The other day I offered my sweet 6-year-old a homemade muffin, only to have him turn it down. He'd eat muffins exclusively if we let him, so I asked if he was feeling OK. He replied, "I shouldn't. My friend told me to lose weight." My son is 6. My heart broke, then shattered when my son asked, "Do you need to lose weight, too?" In that moment every awful thing people say to "plus size" moms like me bombarded my mind; things that make me feel less than.

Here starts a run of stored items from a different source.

/-- READ_ROW and READ_CUTS: the panel record with the row list (R136), and the cut and package unit with every lane's
coil plan (R158), in their order.
The byte layout is as assumption log 19 deduces it; the whole-command rows are the model's reading (log 2). -/
def Obligations.ReadRowAndReadCutsReportTheSchedule : Prop :=
  ∀ (s : State) (p : PortNo),
    (Ready p .knot s →
      let q := s.panel
      let r := s.recipe s.line.lineSlot
      exec (.readRow p) s = .next (s.streamed p .readRow .ok
        ([(match q.state with | .none => 0#8 | .laying => 1#8 | .finishing => 2#8 | .cutWait => 3#8),
          (match q.netWidth with | some w => BitVec.ofNat 8 w | none => 0xFF#8)] ++
         beBytes 6 q.drawStart ++ beBytes 2 q.nextRow ++
         (match q.lastClosedRow with | some v => beBytes 2 v | none => [0xFF, 0xFF]) ++
         [(if q.tailReached then 1#8 else 0#8), (if q.halt then 1#8 else 0#8)] ++
         beBytes 2 q.rowsKnotted ++ beBytes 2 q.rowsTimedOut ++ beBytes 2 q.rowsSkipped ++
         beBytes 6 (s.line.drawTally / 256) ++
         (if q.state = .laying then
            beBytes 6 (q.drawStart + r.leadInMm * 1000 + q.nextRow * r.pitch * 100)
          else List.replicate 6 0xFF) ++
         (if q.state = .none then List.replicate 6 0xFF
          else beBytes 6 (q.drawStart + r.leadInMm * 1000 + (r.panelRows - 1) * r.pitch * 100 + r.tailMm * 1000)) ++
         [BitVec.ofNat 8 s.rows.length] ++
         s.rows.flatMap fun x =>
           beBytes 2 x.row ++ [x.expected.setWidth 8] ++ beBytes 6 x.dueDraw ++ beBytes 6 x.timeoutDraw ++
             x.captured.flatMap (beBytes 6)))) ∧
    (Ready p .pack s →
      let u := s.cuts
      let name := fun w : CutWhat =>
        match w with
        | .coil l _ => [1#8, BitVec.ofNat 8 l.val]
        | .panel _ => [2#8, 0xFF#8]
      exec (.readCuts p) s = .next (s.streamed p .readCuts .ok
        ([BitVec.ofNat 8 u.queue.length,
          BitVec.ofNat 8 (8 - u.queue.length - (u.list.filter fun e => e.state == .requested).length)] ++
         beBytes 2 u.counter ++ [BitVec.ofNat 8 u.list.length] ++
         (u.list.flatMap fun e =>
           name e.what ++
           (match e.what with
            | .coil _ .normal => [0x00#8, 0x00]
            | .coil _ .short => [0x00#8, 0x01]
            | .coil _ .endCut => [0x00#8, 0x02]
            | .panel ls => [ls, 0xFF]) ++
           beBytes 6 e.duePos ++ [(match e.state with | .held => 1#8 | .requested => 2#8), (if e.late then 1#8 else 0#8)]) ++
         [BitVec.ofNat 8 u.deferred.length] ++ (u.deferred.flatMap fun d => name d.what ++ beBytes 6 d.duePos) ++
         allLanes.flatMap fun l =>
           [(match (s.lane l).plan.state with | .none => 0#8 | .watching => 1#8 | .due => 2#8 | .deferredEnd => 3#8)] ++
             beBytes 6 (s.lane l).plan.planPos ++
             [(match (s.lane l).plan.reason with | .normal => 0#8 | .short => 1#8 | .endCut => 2#8)])))

/-- READ_LINE: the line-level records in the order of R171: mode, draw, geometry, line slots and slots in use, stop
reasons, fault record, and each request line's level and setting.
READ_CAL: the position record and the calibration record in the order of R52; a number outside 0 to 9 is refused
with RANGE. Stated for signed wheel counts that four bytes hold (assumption log 8).
The byte layout is as assumption log 19 deduces it; the whole-command rows are the model's reading (log 2). -/
def Obligations.ReadLineAndReadCalReport : Prop :=
  (∀ (s : State) (p : PortNo), Quiet s → (s.port p).held = [] →
     let setting : Forcing → Byte := fun f => match f with | .auto => 0#8 | .low => 1#8 | .high => 2#8
     ∃ stops slots : Byte,
       exec (.readLine p) s = .next (s.streamed p .readLine .ok
         ([(match s.line.mode with | .rope => 0#8 | .net => 1#8)] ++ beBytes 6 (s.line.drawTally / 256) ++
          [BitVec.ofNat 8 s.line.drawTally] ++ beBytes 3 s.line.dKnot ++ beBytes 3 s.line.dCut ++
          beBytes 4 s.line.kDraw ++
          [BitVec.ofNat 8 s.line.lineSlot.val,
           (match s.line.pendingLineSlot with | some i => BitVec.ofNat 8 i.val | none => 0xFF#8), slots, stops,
           s.stops.faultRecord] ++
          [(if s.rowReq then 1#8 else 0#8), setting s.forcing.rowReq, (if s.cutReq then 1#8 else 0#8), setting s.forcing.cutReq,
           (if s.stopReq then 1#8 else 0#8), setting s.forcing.stopReq])) ∧
       (∀ i : Fin 8, slots.getLsbD i.val = true ↔ ∃ h : i.val < 4, InUse s ⟨i.val, h⟩) ∧
       stops.toNat = s.stops.rowOverrun.toNat + 2 * s.stops.cutLate.toNat + 4 * s.stops.feed.toNat
         + 8 * s.stops.laneFault.toNat) ∧
  (∀ (s : State) (p : PortNo) (b : Byte), Ready p .supervise s →
     (10 ≤ b.toNat → exec (.readCal p b) s = .next (s.streamed p .readCal .range [])) ∧
     (∀ k : PosNo, b = BitVec.ofNat 8 k.val →
       let x := s.position k
       let c := s.cal k
       let small : Int → Prop := fun i => -2147483648 ≤ i ∧ i ≤ 2147483647
       let count : Option Int → List Byte := fun v =>
         match v with
         | some i => beBytes 4 (if i < 0 then i + 4294967296 else i).toNat
         | none => [0x80, 0x00, 0x00, 0x00]
       let factor : Option Nat → List Byte := fun v =>
         match v with
         | some n => beBytes 6 n
         | none => List.replicate 6 0xFF
       let small8 : Option Nat → Byte := fun v =>
         match v with
         | some n => BitVec.ofNat 8 n
         | none => 0xFF#8
       small c.nRun → (∀ i, c.nA = some i → small i) → (∀ i, c.nB = some i → small i) →
       exec (.readCal p b) s = .next (s.streamed p .readCal .ok
         ([(if x.inService then 1#8 else 0#8)] ++ beBytes 4 x.k ++ [(if x.kLocked then 1#8 else 0#8)] ++ beBytes 3 x.cRef ++
          [BitVec.ofNat 8 x.pc, BitVec.ofNat 8 x.np,
           (match x.mappedLane with | some l => BitVec.ofNat 8 l.val | none => 0xFF#8),
           (match c.state with | .idle => 0#8 | .passA => 1#8 | .passB => 2#8 | .done => 3#8),
           (if c.started then 1#8 else 0#8), (match c.lane with | some l => BitVec.ofNat 8 l.val | none => 0xFF#8),
           small8 c.n, small8 c.calTol] ++
          beBytes 2 c.edges ++ count (some c.nRun) ++ count c.nA ++ count c.nB ++
          factor c.kA ++ factor c.kB ++ factor c.k ++
          [(match c.result with | none => 0xFF#8 | some .pass => 1#8 | some .fail => 2#8 | some .aborted => 3#8),
           (match c.cause with | none => 0xFF#8 | some .noCount => 1#8 | some .range => 2#8 | some .tolerance => 3#8),
           (if c.stored then 1#8 else 0#8)]))))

I want all of my kids to grow up to love their bodies, and I want them to know that they deserve love no matter what they look like. Unfortunately, as a mom who is overweight, I have learned firsthand that society bombards our children with an entirely different message. Being healthy is synonymous with being thin, anyone who is overweight should want, desperately, to be thin, and unsolicited weight loss advice should be shared ad nauseam because, again, our entire goal as humans is to be conventionally thin and attractive. If you're not thin, or you have no desire to be thin, something is innately and morally wrong with you and you should be shamed and judged into losing weight (often in an unhealthy way) until you meet an unrealistic standard of beauty. I don’t go a day without being subtly or overtly fat-shamed by my friends, relatives, and even people I’ve never met before, so trust me when I say that these overt social messages are, unfortunately, working.
I’ve started talking back and confronting people head on, because not only does it need to stop but, obviously, my children are listening, too. I don't want my kids to believe that my worth as a mother, and a woman, hinges on my ability to weigh below a certain threshold, lose the so-called baby weight, or shrink myself down to a certain size. Being fat does not, and never will, make me a bad mom.